Background

Traditional surgical approaches have been approved to be effective techniques in attempt to accelerate orthodontic teeth movement, but they were characterized by presumed levels of pain [1, 2]. According to studies, pain was listed as the worst undesirable complaint during orthodontic treatments [3]. Moreover, extensive orthodontic treatment period of time may lead to several associated complications, such as gingival effects, caries and root resorptions, in addition to the accompanying pain and discomfort recorded throughout treatment stages [4]. Severe crowding is considered one of the most important and most common types of malocclusion, which concerns both patients and orthodontists [5]. However, The acceptance of conventional corticotomy-assisted orthodontics among patients and orthodontists was generally low, mainly because of postoperative discomfort,complications and the invasive nature of these procedures [6]. Therefore, Flapless piezocision, as an alternative to traditional corticotomy, which was described first by Dibart S et al. [7], has been utilized in orthodontic field recently [8]. Although the piezocision procedure is considered noninvasive surgical technique and had a high rate of acceptance among patients, more high-quality RCTs employing three-dimensional x-ray methods in order to guide these Flapless piezocisions are required [9, 10].

In the currently available literature, no randomized controlled trial (RCT) has studied the accuracy of surgical guides used in terms of orthodontic treatment acceleration yet. Therefore the aim of this trial was to assess 3D piezocision surgical guide efficacy in overcoming the disadvantages of previous blind flapless cortectomies that were used in the orthodontic field.

Materials and methods

Study design and registration

This trial was conducted based on the guidelines of Consolidated Standards of Reporting Trials guidelines (CONSORT), where all procedures were performed as were priorly scheduled [11] (Fig. 1). Patients attending the Department of Orthodontics at Damascus University, Dental School, were examined between 25th April 2021 and 30th November 2022. The present study was recorded at The ISRCTN registry (ID: ISRCTN65498676 Registration date: 07/04/2021) retrospectively, i.e., the registration was done after the onset of this trial. This two-arm, parallel-group, single center randomized clinical trial protocol was approved by the Local Research Ethics Committee Approval which was acquired from the University of Damascus (UDDS-588-2018GD/SRC-57782), and the funding for this trial was received from the Postgraduate Research Budget at Damascus University (Ref no: 34627726781JHM).

Fig. 1
figure 1

CONSROT 2010 flow diagram of patients’ recruitment and follow-up

Sample size calculation

Sample size was calculated using the G*power 3.1.7 software presuming that a reduction of 30 per cent in total treatment duration could be evidenced with a power of 80 per cent at the 5 per cent significance level. The least clinically significant difference in the time needed for leveling and alignment of severely crowded incisors was assumed to be 52.8 days depending on a previous trial showing that anterior teeth alignment took a mean of 132 days with a standard deviation 39 days [12]. Thus, a sample of 30 patients was required for both groups. To account for possible withdrawal, the final sample size for the study was set at 16 patients per group, yielding a total of 32 patients.

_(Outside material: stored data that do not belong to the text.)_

theorem calm_busSendId {a v a0 a1 a2 a3} {s : State} (h : calm a v s) : calm a v (busSendId a0 a1 a2 a3 s) := by
  unfold busSendId
  try dsimp only
  with_reducible repeat' first | assumption | ((fail_if_success (fail_if_success conv => arg 3; arg 30)); refine calm_mk ?_) | refine calm_ite ?_ ?_ | refine calm_busFrame ?_ | refine calm_foldl ?_ ?_ | refine calm_of_pair (by assumption) ?_ | split | dsimp only | intro _

theorem calm_busSend {a v a0 a1 a2} {s : State} (h : calm a v s) : calm a v (busSend a0 a1 a2 s) := by
  unfold busSend
  try dsimp only
  with_reducible repeat' first | assumption | ((fail_if_success (fail_if_success conv => arg 3; arg 30)); refine calm_mk ?_) | refine calm_ite ?_ ?_ | refine calm_busSendId ?_ | refine calm_foldl ?_ ?_ | refine calm_of_pair (by assumption) ?_ | split | dsimp only | intro _

theorem calm_busEvent {a v a0} {s : State} (h : calm a v s) : calm a v (busEvent a0 s) := by
  unfold busEvent
  try dsimp only
  with_reducible repeat' first | assumption | ((fail_if_success (fail_if_success conv => arg 3; arg 30)); refine calm_mk ?_) | refine calm_ite ?_ ?_ | refine calm_busSend ?_ | refine calm_foldl ?_ ?_ | refine calm_of_pair (by assumption) ?_ | split | dsimp only | intro _

theorem calm_sendMsix {a v a0 a1} {s : State} (h : calm a v s) : calm a v (sendMsix a0 a1 s) := by
  unfold sendMsix
  try dsimp only
  with_reducible repeat' first | assumption | refine calm_updFn ?_ (fun _ => ⟨by rfl, by rfl⟩) | ((fail_if_success (fail_if_success conv => arg 3; arg 30)); refine calm_mk ?_) | refine calm_ite ?_ ?_ | refine calm_emit ?_ | refine calm_foldl ?_ ?_ | refine calm_of_pair (by assumption) ?_ | split | dsimp only | intro _

theorem calm_signalRing {a v a0} {s : State} (h : calm a v s) : calm a v (signalRing a0 s) := by
  unfold signalRing
  try dsimp only
  with_reducible repeat' first | assumption | ((fail_if_success (fail_if_success conv => arg 3; arg 30)); refine calm_mk ?_) | refine calm_ite ?_ ?_ | refine calm_sendMsix ?_ | refine calm_updRing ?_ (fun _ => ⟨by rfl, by rfl, by rfl⟩) | refine calm_foldl ?_ ?_ | refine calm_of_pair (by assumption) ?_ | split | dsimp only | intro _

theorem calm_moderate {a v a0} {s : State} (h : calm a v s) : calm a v (moderate a0 s) := by
  unfold moderate
  try dsimp only
  with_reducible repeat' first | assumption | ((fail_if_success (fail_if_success conv => arg 3; arg 30)); refine calm_mk ?_) | refine calm_ite ?_ ?_ | refine calm_signalRing ?_ | refine calm_updRing ?_ (fun _ => ⟨by rfl, by rfl, by rfl⟩) | refine calm_foldl ?_ ?_ | refine calm_of_pair (by assumption) ?_ | split | dsimp only | intro _

theorem calm_writeRecord {a v a0 a1} {s : State} (h : calm a v s) : calm a v (writeRecord a0 a1 s) := by
  unfold writeRecord
  split
  · exact h
  · rename_i x hx
    refine calm_moderate (calm_publish (calm_updRing (calm_hostWrite h fun k hk => ?_) (fun _ => ⟨rfl, rfl, rfl⟩)))
    rw [fit_length] at hk
    obtain ⟨h1, h2, -⟩ := h.2 a0 x hx
    have := Nat.mod_lt x.partIndex h1
    exact Nat.add_assoc x.base _ k ▸ h2 (32 * (x.partIndex % x.size) + k) (by omega)

theorem calm_flushEvents {a v a0 a1} {s : State} (h : calm a v s) : calm a v (flushEvents a0 a1 s) := by
  induction a0 generalizing a1 s with
  | zero =>
    unfold flushEvents
    with_reducible repeat' first | assumption | refine ih ?_ | refine calm_updFn ?_ (fun _ => ⟨by rfl, by rfl⟩) | ((fail_if_success (fail_if_success conv => arg 3; arg 30)); refine calm_mk ?_) | refine calm_ite ?_ ?_ | refine calm_writeRecord ?_ | refine calm_foldl ?_ ?_ | refine calm_of_pair (by assumption) ?_ | split | dsimp only | intro _
  | succ fuel ih =>
    unfold flushEvents
    try dsimp only
    with_reducible repeat' first | assumption | refine ih ?_ | refine calm_updFn ?_ (fun _ => ⟨by rfl, by rfl⟩) | ((fail_if_success (fail_if_success conv => arg 3; arg 30)); refine calm_mk ?_) | refine calm_ite ?_ ?_ | refine calm_writeRecord ?_ | refine calm_foldl ?_ ?_ | refine calm_of_pair (by assumption) ?_ | split | dsimp only | intro _

theorem calm_giveEvent {a v a0 a1} {s : State} (h : calm a v s) : calm a v (giveEvent a0 a1 s) := by
  unfold giveEvent
  try dsimp only
  with_reducible repeat' first | assumption | refine calm_updFn ?_ (fun _ => ⟨by rfl, by rfl⟩) | ((fail_if_success (fail_if_success conv => arg 3; arg 30)); refine calm_mk ?_) | refine calm_ite ?_ ?_ | refine calm_flushEvents ?_ | refine calm_foldl ?_ ?_ | refine calm_of_pair (by assumption) ?_ | split | dsimp only | intro _

theorem calm_raiseEvent {a v a0 a1 a2 a3} {s : State} (h : calm a v s) : calm a v (raiseEvent a0 a1 a2 a3 s) := by
  unfold raiseEvent
  try dsimp only
  with_reducible repeat' first | assumption | ((fail_if_success (fail_if_success conv => arg 3; arg 30)); refine calm_mk ?_) | refine calm_ite ?_ ?_ | refine calm_logFault ?_ | refine calm_busEvent ?_ | refine calm_giveEvent ?_ | refine calm_foldl ?_ ?_ | refine calm_of_pair (by assumption) ?_ | split | dsimp only | intro _

theorem calm_checkStall {a v a0} {s : State} (h : calm a v s) : calm a v (checkStall a0 s) := by
  unfold checkStall
  try dsimp only
  with_reducible repeat' first | assumption | ((fail_if_success (fail_if_success conv => arg 3; arg 30)); refine calm_mk ?_) | refine calm_ite ?_ ?_ | refine calm_raiseEvent ?_ | refine calm_tally ?_ | refine calm_updRing ?_ (fun _ => ⟨by rfl, by rfl, by rfl⟩) | refine calm_foldl ?_ ?_ | refine calm_of_pair (by assumption) ?_ | split | dsimp only | intro _

theorem calm_freeTs {a v a0} {s : State} (h : calm a v s) : calm a v (freeTs a0 s) := by
  unfold freeTs
  try dsimp only
  with_reducible repeat' first | assumption | ((fail_if_success (fail_if_success conv => arg 3; arg 30)); refine calm_mk ?_) | refine calm_ite ?_ ?_ | refine calm_foldl ?_ ?_ | refine calm_of_pair (by assumption) ?_ | split | dsimp only | intro _

theorem calm_dmaWrite {a v a0 a1 a2} {s : State} (h : calm a v s) (e : ∀ k < a2.length, a ≠ a1 + k) : calm a v (dmaWrite a0 a1 a2 s) := by
  unfold dmaWrite
  exact calm_ite (calm_hostWrite h e) (calm_updFn h (fun _ => ⟨rfl, rfl⟩))

theorem calm_checkStalls {a v} {s : State} (h : calm a v s) : calm a v (checkStalls s) := by
  unfold checkStalls
  try dsimp only
  with_reducible repeat' first | assumption | ((fail_if_success (fail_if_success conv => arg 3; arg 30)); refine calm_mk ?_) | refine calm_ite ?_ ?_ | refine calm_checkStall ?_ | refine calm_foldl ?_ ?_ | refine calm_of_pair (by assumption) ?_ | split | dsimp only | intro _

theorem calm_postCompletion {a v a0 a1} {s : State} (h : calm a v s) : calm a v (postCompletion a0 a1 s) := by
  unfold postCompletion
  try dsimp only
  with_reducible repeat' first | assumption | ((fail_if_success (fail_if_success conv => arg 3; arg 30)); refine calm_mk ?_) | refine calm_ite ?_ ?_ | refine calm_freeTs ?_ | refine calm_writeRecord ?_ | refine calm_checkStalls ?_ | refine calm_updRing ?_ (fun _ => ⟨by rfl, by rfl, by rfl⟩) | refine calm_foldl ?_ ?_ | refine calm_of_pair (by assumption) ?_ | split | dsimp only | intro _

theorem calm_journal {a v a0} {s : State} (h : calm a v s) : calm a v (journal a0 s) := by
  unfold journal
  try dsimp only
  with_reducible repeat' first | assumption | ((fail_if_success (fail_if_success conv => arg 3; arg 30)); refine calm_mk ?_) | refine calm_ite ?_ ?_ | refine calm_foldl ?_ ?_ | refine calm_of_pair (by assumption) ?_ | split | dsimp only | intro _

theorem calm_crlOut {a v a0 a1} {s : State} (h : calm a v s) : calm a v (crlOut a0 a1 s) := by
  unfold crlOut
  try dsimp only
  with_reducible repeat' first | assumption | ((fail_if_success (fail_if_success conv => arg 3; arg 30)); refine calm_mk ?_) | refine calm_ite ?_ ?_ | refine calm_emit ?_ | refine calm_foldl ?_ ?_ | refine calm_of_pair (by assumption) ?_ | split | dsimp only | intro _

Patients’ recruitment and eligibility criteria

After clinical examination of 96 patients at the Department of Orthodontics at University of Damascus Dental School, it was found that 40 individuals matched the inclusion criteria. All patients received sufficient explanation about the orthodontic and surgical steps in this trial, and then out of the participants who agreed to take part in this study, 32 were randomly recruited. Information sheets were provided to all selected patients; then, informed consent forms were obtained. The inclusion criteria were: (1) adult ASA I and II patients (I: Normal healthy patient; II: Patients with mild systemic disease) [13] within an age range 18–26 years, (2) maxillary severe crowding (> 6 mm) demanding extraction of the first premolars, (3) completion permanent dentation (except of third molars), (4) Little’s Index range was 10–13 mm, and (5) normal maxillary incisors inclination. The exclusion criteria were: (1) any disease impacting orthodontic movement, (2) medical conditions that would affect tooth movement (corbcosteroid treatments, NSAIDs consumpbon, bisphosphonates, hyperparathyroidism, osteoporosis, uncontrolled diabetes), (3) inadequate oral health, and (4) contraindication to oral surgery (medical–social–psychological).

Randomization, allocation concealment, and blinding

Subjects were assigned into two parallel groups with a 1:1 allocation ratio by computer-generated list of random numbers. Allocation series was hidden using numbered, opaque, sealed envelopes which were opened at the premolars extraction session. First group received 3D guided piezocisison-assisted orthodontic treatment, while the second group received conventional one. Random allocation sequence generation, patient assignment to interventions,the allocation concealment and outcomes processing were assigned to one of the academic stuff at the Department of Oral and Maxillofacial Surgery(not involved in this research).However, Blinding of personnel and participants was not viable.

Orthodontic procedures

Orthodontic treatment using traditional metal brackets (Master Series®, American Orthodontics, Sheboygan, Wisconsin, USA), with a 0.022-inch slot high and MBT prescription were used. Then the brackets were bonded after 7 days of the first upper premolars extraction. In both groups, the archwire sequence was as follows: 0.012-inch Nitinol (NiTi), 0.014-inch NiTi, 0.016-inch NiTi, 0.016 × 0.022-inch NiTi, 0.017 × 0.025-inch NiTi, and finally 0.019 × 0.025-inch stainless steel (SS) (American Orthodontics, Sheboygan, Wisconsin, USA) [5]. Replacing wires was accomplished when the used wire became neutral with the ability to insert the next wire without applying exaggerated force. Leveling and alignment was considered finished when LII was less than 1 mm, indicating complete alignment of the anterior teeth and the final archwires were easily and passively inserted into all brackets [14].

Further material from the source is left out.